За сигаретой я размышляю, действительно ли готов встретиться с ними. В последующие месяцы я буду часто задаваться этим вопросом. Иногда мне будет казаться, что да, а иногда я буду противиться их присутствию всеми доступными мне средствами несобственной жизни. Даже описанная Лиром радикальная надежда в лучшем случае лишь забрезжит. Но мне все чаще будет удаваться смирение с метаморфозой, которую вызывает время потерь. Я стану принимать, что не знаю, каким будет ее результат. И снова начну чувствовать в себе осторожную уверенность, сперва изредка и нерешительно, потом все чаще и естественнее. Это будет уже другая уверенность, менее обнадеживающая, более приспособленная и информированная, более реалистичная, чем раньше. Это будет уверенность заниженных ожиданий. Я начну проживать с ней свои дни и однажды привыкну к этому чувству. Когда мне будет плохо, я смогу надевать его на себя, как особенно приятную и теплую одежду. Я буду чувствовать свою скорбь – по отцу и по миру, – но она не будет так сильно меня потрясать. Мне будет грустно, но я перестану грустить постоянно. Я буду тревожиться, но страх перед будущим прекратит меня парализовывать. Я буду регулярно напоминать себе, что, несмотря ни на что, будущее еще не написано, оно – в будущем.

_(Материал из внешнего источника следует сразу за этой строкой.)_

/-- The entry of a VEC opcode (R107 to R134). PMOV, POLL, AMXRD and AMXSET, which list no width, take `.w` alone; BPICK takes
`.b` to `.d` (log 82). -/
def vecEntry (op : Nat) (f : Fields) : Option Entry :=
  match op with
  | 0x01 => some { elem2 f 2 1 with sat := true }
  | 0x02 => some { elem2 f 2 1 with sat := true }
  | 0x03 => some { elem2 f 4 1 with sat := true }
  | 0x04 => some (elem2 f 4 1)
  | 0x05 => some { elem3 f 4 1 with sat := true }
  | 0x06 => some { elem3 f 2 0 with c := .p, cWrite := true }
  | 0x07 => some (elem2 f 2 1)
  | 0x08 => some (elem2 f 2 1)
  | 0x09 => some { elem1 f 2 0 with sat := true }
  | 0x0A => some { elem1 f 2 0 with sat := true }
  | 0x0B => some { elem3 f 4 3 with widths := 4, sat := true }
  | 0x0C => some { elem2 f 2 0xF .p with bad12 := badK f || decide (6 ≤ fnOf f % 8) }
  | 0x10 => some (elem2 f 2 0)
  | 0x11 => some (elem2 f 2 0)
  | 0x12 => some (elem2 f 2 0)
  | 0x13 => some (elem2 f 2 0)
  | 0x14 => some (elem1 f 2 0)
  | 0x15 => some { elem3 f 2 0 with mods := 0xFF, bad12 := false }
  | 0x16 => some (elem2 f 2 0)
  | 0x17 => some (elem2 f 2 0)
  | 0x18 => some (elem2 f 2 0)
  | 0x19 => some (elem2 f 2 0)
  | 0x1A => some (elem1 f 2 0)
  | 0x1B => some (elem1 f 2 0)
  | 0x1C => some (elem1 f 2 0)
  | 0x1D => some (elem1 f 2 0)
  | 0x1E => some (elem2 f 2 1)
  | 0x1F => some (elem3 f 2 0)
  | 0x20 => some (flt2 f true)
  | 0x21 => some (flt2 f true)
  | 0x22 => some (flt2 f true)
  | 0x23 => some { elem3 f (fltLat f) 0 with widths := Entry.wFlt, rm := true }
  | 0x24 => some (flt2 f false)
  | 0x25 => some (flt2 f false)
  | 0x26 => some { lat := fltLat f, d := .p, a := .dq, b := .dq, widths := Entry.wFlt, mods := elemMods f 0xF false
                   bad12 := badK f || (decide (8 ≤ fnOf f) && (fnOf f % 8 == 1 || fnOf f % 8 == 6 || fnOf f % 8 == 7)) }
  | 0x27 => some { elem1 f (fltLat f) 0 with widths := Entry.wFlt, rm := true }
  | 0x28 => some { elem1 f (fltLat f) 0 with widths := Entry.wFlt }
  | 0x29 => some (flt2 f true)
  | 0x30 => some (special Entry.wFlt true)
  | 0x31 => some (special Entry.wFlt false)
  | 0x32 => some (special Entry.wFlt true)
  | 0x33 => some (special Entry.wFlt true .dq)
  | 0x34 => some (special 6 false)
  | 0x35 => some (special 6 false)
  | 0x36 => some (special 6 false)
  | 0x37 => some (special 6 false)
  | 0x38 => some (special 6 false)
  | 0x40 => some (conv f .no false)
  | 0x41 => some (conv f .dq (!(decide (srcOf f < 4) && decide (4 ≤ dstOf f) && decide (dstOf f < 12))))
  | 0x42 => some (conv f .dq (!(decide (dstOf f < 4) && decide (4 ≤ srcOf f) && decide (srcOf f < 12)) || immOf f))
  | 0x43 => some { lat := 2, d := .d, mods := 1, reads := [(.amax, 0)]
                   writes := if modBit f 0 then [(.amax, 0)] else [] }
  | 0x44 => some { lat := 2, a := .dq, writes := [(.amax, 0)] }
  | 0x45 => some { lat := 4, d := .d, a := .dq, b := .dq, widths := Entry.wFlt, mods := 1, sat := true }
  | 0x46 => some { lat := 4, d := .d, a := .dq, widths := Entry.wFlt, mods := 3 }
  | 0x50 => some (elem1 f 2 0)
  | 0x51 => some (movi f .d)
  | 0x52 => some { elem3 f 2 0 with c := .p }
  | 0x53 => some { elem3 f 2 0 with mods := 0, bad12 := false }
  | 0x54 => some { elem1 f 2 0 .q with a := .d }
  | 0x55 => some (pmov f)
  | 0x60 => some { elem3 f 6 3 with c := .p, cWrite := true, cOut := true }
  | 0x61 => some { lat := if fnOf f % 4 = 3 then 6 else 2, d := if fnOf f % 4 = 3 then .d else .p, a := .p
                   mods := 0x1C00 }
  | 0x62 => some (elem1 f 6 0)
  | 0x63 => some { elem1 f 10 1 with bad5 := decide (f.w = 0) && decide (fnOf f % 2 = 1) }
  | 0x64 => some (fold f)
  | 0x65 => some { fold f with mods := elemMods f 0xF false + 0x20 }
  | _ => none

/-! ### UNI (R135 to R138) -/

/-- A UNI instruction of two sources (R69, R108): q registers only, no single form. ONE and K are unused fields, cause 8: the model's
choice (log 81). -/
def uni2 (f : Fields) (lat fn : Nat) : Entry :=
  { lat := lat, d := .q, a := .q, b := if immOf f then .no else .q, c := if immOf f then .raw else .no
    widths := Entry.wAll, mods := fn * 2 ^ 10 + (if immOf f then 0x43FF else 0) }

def uni3 (lat fn : Nat) : Entry :=
  { lat := lat, d := .q, a := .q, b := .q, c := .q, ext := true, widths := Entry.wAll, mods := fn * 2 ^ 10 }

/-- The selectors with one value per lane (R42). -/
def laneSelector (n : Nat) : Bool := n == 0x00 || n == 0x01 || n == 0x02 || n == 0x20

/-- The selectors that name a register (R42). -/
def knownSelector (n : Nat) : Bool :=
  decide (n ≤ 0x0C) || (decide (0x10 ≤ n) && decide (n ≤ 0x12)) || n == 0x18 || n == 0x19 ||
  (decide (0x20 ≤ n) && decide (n ≤ 0x22)) || (decide (0x28 ≤ n) && decide (n ≤ 0x2C)) ||
  (decide (0x30 ≤ n) && decide (n ≤ 0x32)) || n == 0x38 || n == 0x39

def uniEntry (op : Nat) (f : Fields) : Option Entry :=
  match op with
  | 0x01 => some { uni2 f 2 1 with sat := true }
  | 0x02 => some { uni2 f 2 1 with sat := true }
  | 0x03 => some { uni2 f 4 1 with sat := true }
  | 0x04 => some (uni2 f 4 1)
  | 0x05 => some { uni3 4 1 with sat := true }
  | 0x06 => some (uni2 f 2 1)
  | 0x07 => some (uni2 f 2 1)
  | 0x10 => some (uni2 f 2 0)
  | 0x11 => some (uni2 f 2 0)
  | 0x12 => some (uni2 f 2 0)
  | 0x13 => some (uni2 f 2 0)
  | 0x14 => some (uni2 f 2 0)
  | 0x15 => some (uni2 f 2 0)
  | 0x20 => some { lat := 2, d := .q, a := .q, widths := Entry.wAll }
  | 0x21 => some (movi f .q)
  | 0x22 => some (uni3 2 0)
  | 0x23 => some { uni2 f 2 0xF with bad12 := decide (6 ≤ fnOf f % 8) }
  | 0x30 => some { d := .q, a := .q, widths := Entry.wAll, ext := true, tok := .must, mods := 0x7FFF }
  | 0x31 => some { lat := 2, d := .q, widths := Entry.wAll, ext := true, mods := 0xFF, bad11 := laneSelector (modF f 7 0) }
  | _ => none

/-! ### MEM (R186 to R203) -/

def odd6 (x : BitVec 6) : Bool := x.getLsbD 0

def memEntry (op : Nat) (f : Fields) : Option Entry :=
  match op with
  | 0x01 => some { d := .d, dSpan := if f.w = 4 then 2 else 1, a := .dq, widths := 31, ext := true, tok := .must
                   mods := 0x7FFF
                   bad12 := decide (6 ≤ modF f 11 9) || (decide (f.w = 4) && (odd6 f.d || decide (modF f 11 9 ≠ 0))) ||
                            (modBit f 8 && decide (3 ≤ f.w.toNat)) }
  | 0x02 => some { a := .dq, b := .dq, bSpan := if f.w = 4 then 2 else 1, widths := 31, ext := true, tok := .opt
                   mods := 0x7EFF
                   bad12 := decide (6 ≤ modF f 11 9) || (decide (f.w = 4) && (odd6 f.b || decide (modF f 11 9 ≠ 0))) }
  | 0x04 => some { d := if modBit f 11 then .d else .no, a := .dq, b := .dq
                   c := if modF f 7 4 = 9 then .dq else .raw
                   widths := 12, ext := true, tok := if modBit f 11 then .must else .opt, mods := 0x7FF0
                   bad12 := decide (12 < modF f 7 4) || decide (4 < modF f 10 8) ||
                            (decide (modF f 7 4 ≠ 9) && decide (f.c ≠ 0)) }
  | 0x05 => some { a := .dq, b := .dq, c := .raw, widths := 12, ext := true, tok := .opt, mods := 0x77F0
                   bad12 := decide (12 < modF f 7 4) || decide (4 < modF f 10 8) || decide (f.c ≠ 0) ||
                            modF f 7 4 == 8 || modF f 7 4 == 9 }
  | 0x06 => some { mods := 0x1F, bad12 := modF f 1 0 == 3 || decide (4 < modF f 4 2) }
  | 0x07 => some { a := .dq, mods := 0x3FF, bad12 := modF f 9 8 == 3 }
  | 0x08 => some { a := .dq, b := .dq, tok := .opt, mods := 0x7003, bad12 := decide (2 ≤ modF f 1 0) }
  | 0x10 => some { d := if immOf f then .q else .no, dWrite := false, a := .dq, b := .dq, c := .dq, ext := true
                   mods := 0x4000 }
  | 0x11 => some { d := if immOf f then .q else .no, dWrite := false, a := .dq, b := .dq, c := .dq, ext := true
                   mods := if modBit f 13 then 0x7E00 else 0x6000 }
  | 0x12 => some { lat := 2, d := .q }
  | 0x13 => some { a := if modBit f 0 then .no else .q, mods := 1 }
  | 0x20 => some { a := .q, ext := true, mods := 0x3F }
  | 0x21 => some { lat := 6, d := .q, ext := true, mods := if modF f 7 6 = 2 then 0x1FF else 0xFF
                   bad12 := modF f 7 6 == 3 }
  | 0x22 => some { a := .dq, ext := true, mods := 0x3F }
  | 0x23 => some { a := .dq, ext := true, mods := 0x3F }
  | _ => none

Делаю последнюю затяжку, наслаждаясь видом с террасы и действием никотина – он вызывает в теле приятную сонливость. Через несколько недель я снова брошу курить – сигареты выполнили свою задачу. К моему удивлению, бросить окажется не очень сложно.
Внезапно замечаю, как чайка вышагивает по балюстраде тускло освещенной террасы и останавливается совсем рядом. Она бросает на меня короткий взгляд, как бы спрашивая, не против ли я, а затем отворачивается к каналу, историческим фасадам города, облачному небу. Это одна из типичных средиземноморских чаек, с белым оперением на голове и брюхе и серебристо-серыми крыльями с черной полосой на кончиках. Длинные ноги, перепонки и клюв – желтого цвета. Чайка снова поворачивается ко мне, слегка наклоняет голову набок и смотрит на меня. Я смотрю в ответ, ее глаза с темной окантовкой тоже кажутся желтоватыми. Затем птица вновь отворачивается и усаживается, будто собирается спать. Я продолжаю курить, и мы вместе смотрим на Венецию. Меня так и тянет погладить чайку по перьям.
Грань между нами и животными размыта сильнее, чем мы привыкли думать. Мы делаем акцент на том, что у животных нет разума. Но вопрос скорее в том, почему нас с ними связывают страдания. Нас объединяет уязвимость. Нас роднит беззащитность[60]. Когда чайка вновь оглядывается на меня, я словно вижу птицу во всей ее уязвимости. Словно вижу, как чайка следует своим страстям и желаниям, не задумываясь о них. Как она верно следует за судьбой, даже если не имеет о ней ни малейшего понятия. И на краткий миг этот день, этот город, эта работа скорби, это время со всеми его событиями и угрозами лишаются смысла. Мы редко замечаем в жизни счастливые моменты. А ведь это может быть один из них.
Я замерз. В конце концов усталость берет верх. Снова смотрю на чайку. Уже на пути обратно что-то внутри меня вдруг побуждает вспомнить о большой радуге, которую я увидел после смерти отца, приняв за знак от него. То же движение души, которое побуждает меня зажигать свечи за них с братом каждый раз, когда я прихожу в католический храм. В этот момент у меня возникает твердое ощущение, что чайка передала мне привет от папы. Я смотрю на нее в последний раз и легким взмахом руки приветствую в ответ.